### Probability - interactive tutorial

#### Relative Frequency

When an experiment is repeated, the ratio of the number of a certain event and the total number of events is called relative frequency - RF.
RF = number of an event / total number of events

E.g.

You toss a coin 50 times and get 24 heads and 26 tails. The relative frequencies are as follows:
RF(Head) = 24 / 50     RF(Tail) = 26 / 50

When the number of repetitions of the experiment is increased, the relative frequency seems to be approaching a fixed value. This value is called probability.

The following programme shows how a large number of repetitions bring the relative frequency closer to the probability, i.e. 0.5.

#### Toss a Coin

Possibility or likelihood of something happening is called probability.

Toss a coin and you get Head and Tail:
P(Head) = 1/2   P(Tail) = 1/2

Probability can take any value between 0 and 1, inclusive: if the event is certain to happen, the probability is 1; if the event is impossible, the probability is 0.

 0 0.25 0.5 0.75 1 Impossible Very unlikely 50 - 50 chance Very likely Certain

Now you can see where the following events lie in the probability chart - just move the mouse over them and match the colour:

E.g.1

Nilup throws a die. Calculate the following probabilities:

1. Getting a prime number
2. Getting a number less than or equal 4
3. Getting a multiple of three

• P(prime) = 3/6 = 1/2
• P(number ≤ 4) = 4/6 = 2/3
• P(multiple of 3) = 2/6 = 1/3

E.g.2

Adam throws a die and toss a coin at the same time. Find the following probabilities:

1. Getting a Head and a prime number
2. Getting a Tail and a multiple of two
3. Getting a tail and an odd number

• P(Head and Prime) = 3/12 = 1/4
• P(Tail and multiple of two) = 3/12 = 1/4
• P(Tail and odd number) = 3/12 = 1/4

E.g.3

The letters of the word CHAOS are placed in a container. Calculate the following probabilities.
1. Getting a vowel
2. Getting a consonant
3. Getting a letter from the first half of the alphabet

• P(Vowel) = 2/5
• P(Consonant) = 3/5
• P(Letter from the First Half) = 3/5

E.g.4

Three red balls, two green balls and five blue balls are in a container. Calculate the following probabilities:

1. Getting a red ball
2. Getting a red or blue ball
3. Not getting a blue ball

• P(Red) = 3/10
• P(Red or Blue) = 8/10 = 4/5
• P(Not getting a blue) = 5/10 = 1/2

E.g.5

A coin is tossed three times. Find the following probabilities:

2. Getting at least two heads
3. Getting two Heads and a Tail

The space diagram looks like this - HHH; HTT; HHT; HTH; TTH; THT; TTT; THH
• P(at least two heads) = 4/8 = 1/2
• P(two Heads and a Tail) = 3/8

#### Mutually Exclusive Events

If two events cannot happen at the same time, they are said to be mutually exclusive.

E.g.

Someone throws a die; look at the following events:

• Event A - getting a prime number
• Event B - getting number 2
• Event C - getting an odd number

A and B can happen at the same time - not mutually exclusive.
A and C can happen at the same time - not mutually exclusive.
B and C cannot happen at the same time - mutually exclusive.

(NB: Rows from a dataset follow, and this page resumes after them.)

/-- The taker of a turnout's volume is an order on that turnout. -/
theorem OrderBook.turnout_of_takerSlot (h : b.takerSlot i k = some slot) (ho : b.at? slot = some o) : o.turnout = i := by
  obtain ⟨⟨slot', o'⟩, htaker, rfl⟩ := Option.map_eq_some_iff.1 h
  obtain ⟨hat, htakes⟩ := OrderBook.of_takerOf htaker
  obtain rfl : o' = o := Option.some.inj (hat.symm.trans ho)
  exact (Order.takes_iff.1 htakes).1

/-- The taker stands in the lowest slot whose order may take the volume. -/
theorem OrderBook.takerSlot_eq_findIdx? : b.takerSlot i k = b.slots.findIdx? fun x => x.any (Order.takes i k) :=
  (map_find?_numbered (Order.takes i k) b.slots 0).trans (by simp)

/-- A write that leaves an order in its slot with the same claims leaves every taker in its slot. -/
theorem OrderBook.takerSlot_put {o' : Order} (h : b.at? slot = some o) (hsame : o'.takes i k = o.takes i k) :
    (b.put slot (some o')).takerSlot i k = b.takerSlot i k := by
  obtain ⟨hslot, hget⟩ := List.getElem?_eq_some_iff.1 (OrderBook.getElem?_of_at? h)
  have hmap (xs : List (Option Order)) : (xs.findIdx? fun x => x.any (Order.takes i k)) =
      (xs.map fun x => x.any (Order.takes i k)).findIdx? id := by simp [List.findIdx?_map]
  have hset : ((b.slots.set slot (some o')).map fun x => x.any (Order.takes i k)) = b.slots.map fun x => x.any (Order.takes i k) := by
    rw [List.map_set, Option.any_some, hsame]
    refine List.ext_getElem? fun j => ?_
    by_cases hj : slot = j
    · subst hj; simp [hslot, hget]
    · simp [hj]
  rw [OrderBook.takerSlot_eq_findIdx?, OrderBook.takerSlot_eq_findIdx?, hmap, hmap, OrderBook.put, hset]

theorem OrderBook.takerSlot_eq_none_iff : b.takerSlot i k = none ↔ b.takerOf i k = none := Option.map_eq_none_iff

end

section

variable {s : State} {k i slot : Nat}

/-! ## One attribution (R130) -/

/-- The order after it has taken a volume with its mark. -/
def Order.take (v : Nat × Bool) (o : Order) : Order := o.deliver v.1 v.2

@[simp] theorem Order.take_turnout (v : Nat × Bool) (o : Order) : (o.take v).turnout = o.turnout := rfl

/-- The turnout after its volume has joined its tally. -/
def Turnout.tallied (x : Turnout) : Turnout := { x with tally := satAdd volumeMax x.tally x.handed.1 }

theorem Turnout.ite_tallied (x : Turnout) (p : Prop) [Decidable p] :
    (if p then x.tallied else x) = { x with tally := if p then satAdd volumeMax x.tally x.handed.1 else x.tally } := by
  split <;> rfl

/-- The volume handed for a turnout goes to its taker, else to its tally: the step of State.attributeAll at a present turnout. -/
def State.giveVolume (s : State) (k i : Nat) : State :=
  match s.book.takerOf i k with
  | some (slot, o) => s.withBook (s.book.put slot (some (o.take (s.turnout i).handed)))
  | none => s.putTurnout i (s.turnout i).tallied

theorem State.attributeAll_cons_of_present (h : present s.settings i = true) (l : List Nat) :
    s.attributeAll k (i :: l) = (s.giveVolume k i).attributeAll k l := congrArg (State.attributeAll · k l) (if_pos h)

Do you find difficulty to remember this? Think of day and night - they are mutually exclusive.

'OR' rule for Mutually Exclusive Events

If Event A and Event B are mutually exclusive,
P( A or B ) = P(A) + P(B)

E.g.
Gehan throws a die. Calculate the probability of getting number 2 or an odd number.
P(2) = 1/6; P(odd) = 1/2
Since these two events are mutually exclusive,
P(2 or Odd) = 1/6 + 1/2 = 4/6 = 2/3

#### Independent Events

If one event does not influence another event, they are said to be Independent.

E.g.
You throw a die and toss a coin. The outcome of coin does not affect that of die and vice versa; so, these events are independent.

However, now look at the following events:

• Event A - you go to school by bus in time
• Event B - the bus is late

Event A and Event B are not independent; B certainly influences A.

'AND' rule for Independent Events

If Event A and Event B are independent,

P( A and B ) = P(A) X P(B)

E.g.
Natalie throws a die and toss a coin. Calculate the probability of getting a Head and an even number.
P(Head) = 1/2; P(even) = 1/2
Since these two events are independent,
P(Head and even) = 1/2 x 1/2 = 1/4

Work out the following questions:

1) The probability of getting a Head from a biased-coin is 2/3. It is tossed three times. Find the probability of getting three Heads.

2) Two dice are thrown; find the probability of getting the sum of the two numbers, a prime number.

3)The probability of Maria getting an A in maths is 0.7. The probability of her getting an A in History is 0.4. Find the probability of her getting an A in maths, but not in History.

4)Tania will get Play Station-3 from two aunts - one from Australia and the other one from America. However, the two aunts are not on speaking terms. The probability she gets it from aunt in Australia is 0.7 and from aunt in America is 0.4. Calculate the probability of Tania getting the Play Station-3.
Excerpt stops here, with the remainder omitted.